» What is expected: With the line containing "priority class. -/" as the start and the line containing "pri := p.pri, acquired" as the end, transcribe that span of the entries below exactly, including both.

Start of Source data

-- ==== Sys2Proof/Machine/Access.lean ====
section
/-! DEFINITION. Reading and changing the parts of the state by name: cores, contexts, registers, tenants, gangs, slices and
the packets in flight. -/
namespace Sys2Proof.Machine

/-! ## Cores and contexts -/

/-- A hardware context of a core. -/
def Core.ctx (c : Core) (k : CtxId) : Context :=
  match k.toNat with | 0 => c.ctx0 | 1 => c.ctx1 | 2 => c.ctx2 | _ => c.ctx3

/-- Replace a hardware context of a core. -/
def Core.setCtx (c : Core) (k : CtxId) (x : Context) : Core :=
  match k.toNat with
  | 0 => { c with ctx0 := x } | 1 => { c with ctx1 := x } | 2 => { c with ctx2 := x } | _ => { c with ctx3 := x }

/-- The four contexts. -/
def allCtx : List CtxId := [0#2, 1#2, 2#2, 3#2]
/-- The ordinary contexts (R28). -/
def ordinary : List CtxId := [0#2, 1#2, 2#2]

/-- A core of the module; a core that is not listed is idle. -/
def State.core (s : State) (id : CoreId) : Core :=
  if id = s.meId then s.me else (assoc? id s.others).getD {}

/-- Replace a core. -/
def State.setCore (s : State) (id : CoreId) (c : Core) : State :=
  if id = s.meId then { s with me := c } else { s with others := assocSet id c s.others }

/-- Every core that is not idle, with the one in focus. -/
def State.allCores (s : State) : List (CoreId × Core) := (s.meId, s.me) :: s.others

/-- Change a core. -/
def State.onCore (s : State) (id : CoreId) (f : Core → Core) : State := s.setCore id (f (s.core id))

/-- A context of a core. -/
def State.ctxAt (s : State) (id : CoreId) (k : CtxId) : Context := (s.core id).ctx k

/-- Change a context of a core. -/
def State.onCtx (s : State) (id : CoreId) (k : CtxId) (f : Context → Context) : State :=
  s.onCore id (fun c => c.setCtx k (f (c.ctx k)))

/-- The core in focus changed. -/
def State.onMe (s : State) (f : Core → Core) : State := { s with me := f s.me }

/-- The issuing context. -/
def State.cx (s : State) : Context := s.me.ctx s.me.cur

/-- Change the issuing context. -/
def State.onCx (s : State) (f : Context → Context) : State :=
  { s with me := s.me.setCtx s.me.cur (f (s.me.ctx s.me.cur)) }

/-- Bring another core into focus. -/
def State.focus (s : State) (id : CoreId) : State :=
  if id = s.meId then s
  else { s with me := s.core id, meId := id, others := (assocSet s.meId s.me s.others).filter (fun p => p.1 ≠ id) }

/-! ## Registers -/

/-- A scalar register: g0 reads zero (R255). -/
def Context.rg (c : Context) (n : BitVec 5) : Word := if n = 0#5 then 0#64 else c.g[n.toNat]

/-- A scalar register written: g0 discards it (R255). The write is remembered for the limit of R34. -/
def Context.setG (c : Context) (n : BitVec 5) (v : Word) : Context :=
  if n = 0#5 then c
  else { c with g := c.g.set n.toNat v, wroteG := c.wroteG ||| (1#32 <<< n.toNat) }

/-- Whether the activation may write a scalar register: the register is g0 or already written, or the declaration has
room for one more (R34, R256). -/
def Context.mayG (c : Context) (n : BitVec 5) : Bool :=
  n = 0#5 || c.wroteG.getLsbD n.toNat || popcount 32 c.wroteG.toNat < c.act.sregs

/-- Whether the activation may write a tile (R34). -/
def Context.mayT (c : Context) (t : BitVec 3) : Bool :=
  c.wroteT.getLsbD t.toNat || popcount 8 c.wroteT.toNat < c.act.tiles

/-- A tile written whole. -/
def Context.setT (c : Context) (t : BitVec 3) (v : Tile) : Context :=
  { c with t := c.t.set t.toNat v, wroteT := c.wroteT ||| (1#8 <<< t.toNat) }

/-- A mask register: m0 reads 0xFFFF (R255). -/
def Context.mask (c : Context) (m : BitVec 2) : BitVec 16 :=
  match m.toNat with | 0 => 0xFFFF#16 | 1 => c.m1 | 2 => c.m2 | _ => c.m3

/-- A mask register written; m0 is never a destination (R255). -/
def Context.setMask (c : Context) (m : BitVec 2) (v : BitVec 16) : Context :=
  match m.toNat with | 0 => c | 1 => { c with m1 := v } | 2 => { c with m2 := v } | _ => { c with m3 := v }

/-- Flags ORed into FFLAGS (R194). -/
def Context.orFlags (c : Context) (f : BitVec 5) : Context := { c with fflags := c.fflags ||| f }

/-! ## Tenants and gangs -/

/-- A tenant by number. -/
def State.tenant (s : State) (n : Nat) : Option Tenant := s.tenants.find? (fun t => t.id = n)

/-- The tenant that owns a cluster or core (R24, R25). -/
def State.ownerOf (s : State) (c : CoreId) : Option Tenant :=
  if namesCore c then s.tenants.find? (fun t => t.clusters.contains (clusterOf c)) else none

/-- The tenant number of a core, or 16 for none. -/
def State.tenantNo (s : State) (c : CoreId) : Nat := ((s.ownerOf c).map (·.id)).getD 16

/-- A core that is there: neither absent, lost nor in a lost cluster (R237, R240). -/
def State.present (s : State) (c : CoreId) : Bool :=
  namesCore c && !s.parlour.absent.contains c && !s.parlour.silent.contains c && !s.parlour.lostClusters.contains (clusterOf c)

/-- How many cores of a tenant are present. -/
def State.presentCount (s : State) (t : Tenant) : Nat :=
  (t.clusters.map (fun c => ((coresOf c).filter s.present).length)).sum

/-- Replace a tenant. -/
def State.setTenant (s : State) (t : Tenant) : State :=
  { s with tenants := s.tenants.map (fun u => if u.id = t.id then t else u) }

/-- Change a tenant. -/
def State.onTenant (s : State) (n : Nat) (f : Tenant → Tenant) : State :=
  { s with tenants := s.tenants.map (fun u => if u.id = n then f u else u) }

/-- A vat's record, valid or not. -/
def Tenant.vat? (t : Tenant) (i : Nat) : Option Vat := t.vats.find? (fun v => v.index = i)

/-- A valid vat. -/
def Tenant.liveVat (t : Tenant) (i : Nat) : Option Vat := (t.vat? i).filter (·.valid)

/-- Replace or add a vat's record. -/
def Tenant.setVat (t : Tenant) (v : Vat) : Tenant :=
  if t.vats.any (fun u => u.index = v.index) then
    { t with vats := t.vats.map (fun u => if u.index = v.index then v else u) }
  else { t with vats := t.vats ++ [v] }

/-- The home launch unit's die: the lowest-numbered die with a cluster of the tenant (R75). -/
def Tenant.homeDie (t : Tenant) : Nat := (t.clusters.map dieOf).foldl Nat.min 31

/-- The router of a die's launch unit (R12). -/
def launchUnit (die : Nat) : CoreId := mkCore die 12 13 0

/-- The dies on which a tenant owns a cluster, lowest first. -/
def Tenant.dies (t : Tenant) : List Nat := (List.range 32).filter (fun d => t.clusters.any (fun c => dieOf c = d))

/-- The bytes of a tenant's ranges together. -/
def Tenant.rangeBytes (t : Tenant) : Nat := (t.ranges.map (·.2)).sum

/-- The physical address of byte `v` of the ranges joined (R154). -/
def rangeAt : List (Nat × Nat) → Nat → Option Nat
  | [], _ => none
  | (b, n) :: r, v => if v < n then some (b + v) else rangeAt r (v - n)

/-- VATROOT: the start of range 0 (R251). -/
def Tenant.vatRoot (t : Tenant) : Nat := (t.ranges.headD (0, 0)).1
/-- PARTMAP: the ownership table at range 0 + 64 KiB (R251). -/
def Tenant.partMap (t : Tenant) : Nat := t.vatRoot + 0x10000

/-- A gang by its key. -/
def State.gang? (s : State) (k : Nat) : Option Gang := s.gangs.find? (fun g => g.key = k)

/-- Change a gang. -/
def State.onGang (s : State) (k : Nat) (f : Gang → Gang) : State :=
  { s with gangs := s.gangs.map (fun g => if g.key = k then f g else g) }

/-- Whether the member at a core is being saved, so that its copies are suspended (R177). -/
def State.savingAt (s : State) (c : CoreId) : Bool := ((s.core c).gang.bind s.gang?).any (fun g => g.phase = .saving)

/-- The binding in which a core is the worker (R219). -/
def State.workerBinding (s : State) (c : CoreId) : Option Binding := s.bindings.find? (fun b => b.worker = c)
/-- The binding in which a core is the lifeguard (R219). -/
def State.guardBinding (s : State) (c : CoreId) : Option Binding := s.bindings.find? (fun b => b.guard = c)

/-- Change the binding of a worker. -/
def State.onBinding (s : State) (worker : CoreId) (f : Binding → Binding) : State :=
  { s with bindings := s.bindings.map (fun b => if b.worker = worker then f b else b) }

/-! ## Slices, translation homes and packets -/

/-- A slice; one that is not listed holds nothing. -/
def State.slice (s : State) (id : CoreId) : Slice := (assoc? id s.slices).getD {}
/-- Replace a slice. -/
def State.setSlice (s : State) (id : CoreId) (x : Slice) : State := { s with slices := assocSet id x s.slices }
/-- Change a slice. -/
def State.onSlice (s : State) (id : CoreId) (f : Slice → Slice) : State := s.setSlice id (f (s.slice id))
/-- A translation home; one that is not listed holds nothing. -/
def State.thome (s : State) (id : CoreId) : THome := (assoc? id s.thomes).getD {}
/-- Change a translation home. -/
def State.onTHome (s : State) (id : CoreId) (f : THome → THome) : State :=
  { s with thomes := assocSet id (f (s.thome id)) s.thomes }

/-- A packet in flight. -/
def State.packet (s : State) (id : Nat) : Option Packet := s.net.find? (fun p => p.id = id)
/-- A packet leaves the mesh. -/
def State.dropPacket (s : State) (id : Nat) : State := { s with net := s.net.filter (fun p => p.id ≠ id) }
/-- A packet enters the mesh (R94): its virtual network and priority class. -/
def State.sendPacket (s : State) (vnet pri : BitVec 2) (b : Body) : State :=
  { s with net := s.net ++ [{ id := s.nextPkt, vnet := vnet, pri := pri, body := b }], nextPkt := s.nextPkt + 1 }

/-- A packet enters the mesh in the place of another, with its class and with what its prefetch has met (R95, R345). -/
def State.sendOn (s : State) (p : Packet) (vnet : BitVec 2) (b : Body) : State :=
  { s with net := s.net ++ [{ id := s.nextPkt, vnet := vnet, pri := p.pri, acquired := p.acquired, body := b }], nextPkt := s.nextPkt + 1 }

/-- One more on a saturating doubleword (R254). -/
def satInc (w : Word) : Word := if w = 0xFFFFFFFFFFFFFFFF#64 then w else w + 1#64

/-- One more on a health counter (R254). -/
def State.health (s : State) (i : Nat) : State :=
  let v := s.parlour.health
  let v' := if h : i < 100 then v.set i (satInc v[i]) else v
  { s with parlour := { s.parlour with health := v' } }

/-- Wake the contexts of a core whose wait satisfies a test: each issues its instruction again. -/
def Core.wake (c : Core) (p : WaitKind → Bool) : Core :=
  let up (x : Context) : Context := if x.st = .waiting && p x.op.wait then { x with st := .ready } else x
  { c with ctx0 := up c.ctx0, ctx1 := up c.ctx1, ctx2 := up c.ctx2, ctx3 := up c.ctx3 }

/-- Wake contexts of a core of the module. -/
def State.wake (s : State) (id : CoreId) (p : WaitKind → Bool) : State := s.onCore id (fun c => c.wake p)

/-- Whether an instruction of a context has an answer coming, or one that has come and not been used, whatever it now waits for: a load, an
atomic, a SPAWN, a SHOOT or a translation (R177, R355). -/
def Context.owed (x : Context) : Bool :=
  (x.st = .waiting || x.st = .ready)
  && ((match x.op.wait with | .translation | .fill | .reply | .spawnAnswer => true | _ => false)
      || (x.op.phase = 9 && (x.op.result.isSome || x.op.status.isSome || x.op.fault.isSome)))

/-- A context of a gang that is saved stops issuing (R177): a parked one restarts at its trapping instruction, and one whose
instruction has an answer coming stops once that instruction has ended, for which it waits for no room in the log. -/
def Context.stop (x : Context) : Context :=
  if x.st = .free || x.st = .saving then x
  else if x.owed then (if x.st = .waiting && x.op.wait = .lag then { x with st := .ready } else x)
  else match x.st, x.op.wait with
    | .parked, _ => { x with st := .saving, op := {} }
    | .waiting, .fetch => { x with st := .saving, op := { elapsed := x.op.elapsed } }
    | .waiting, _ => { x with st := .saving, op := { x.op with leaf := none } }
    | _, _ => { x with st := .saving, op := { x.op with leaf := none, wait := .none } }

/-- Every context of a core stops issuing (R177); the upcalls of the parked ones are dropped with them. -/
def Core.stopAll (c : Core) : Core :=
  { c with ctx0 := c.ctx0.stop, ctx1 := c.ctx1.stop, ctx2 := c.ctx2.stop, ctx3 := c.ctx3.stop
           svcq := c.svcq.filter (fun t => t.index ≠ 254#8) }

/-- Whether a context is saved while it waits in an episode: what comes of the episode before its image is written still ends its instruction
(R177, R326). -/
def Context.savedInEpisode (x : Context) : Bool := x.st = .saving && (match x.op.wait with | .group _ => true | _ => false)

/-- Give a waiting instruction its answer: the context issues it again if the activation is still the one that asked. -/
def State.answer (s : State) (r : Req) (f : OpState → OpState) : State :=
  if r.bg then s else
  s.onCtx r.core r.ctx (fun x =>
    if (x.st = .waiting || x.savedInEpisode) && x.act.serial = r.serial then { x with st := .ready, op := f x.op }
    else if x.act.serial = r.serial && x.st ≠ .free then { x with op := f x.op }
    else x)

end Sys2Proof.Machine
end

End of Source data

» Answer to the problem:
/-- A packet enters the mesh (R94): its virtual network and priority class. -/
def State.sendPacket (s : State) (vnet pri : BitVec 2) (b : Body) : State :=
  { s with net := s.net ++ [{ id := s.nextPkt, vnet := vnet, pri := pri, body := b }], nextPkt := s.nextPkt + 1 }

/-- A packet enters the mesh in the place of another, with its class and with what its prefetch has met (R95, R345). -/
def State.sendOn (s : State) (p : Packet) (vnet : BitVec 2) (b : Body) : State :=
  { s with net := s.net ++ [{ id := s.nextPkt, vnet := vnet, pri := p.pri, acquired := p.acquired, body := b }], nextPkt := s.nextPkt + 1 }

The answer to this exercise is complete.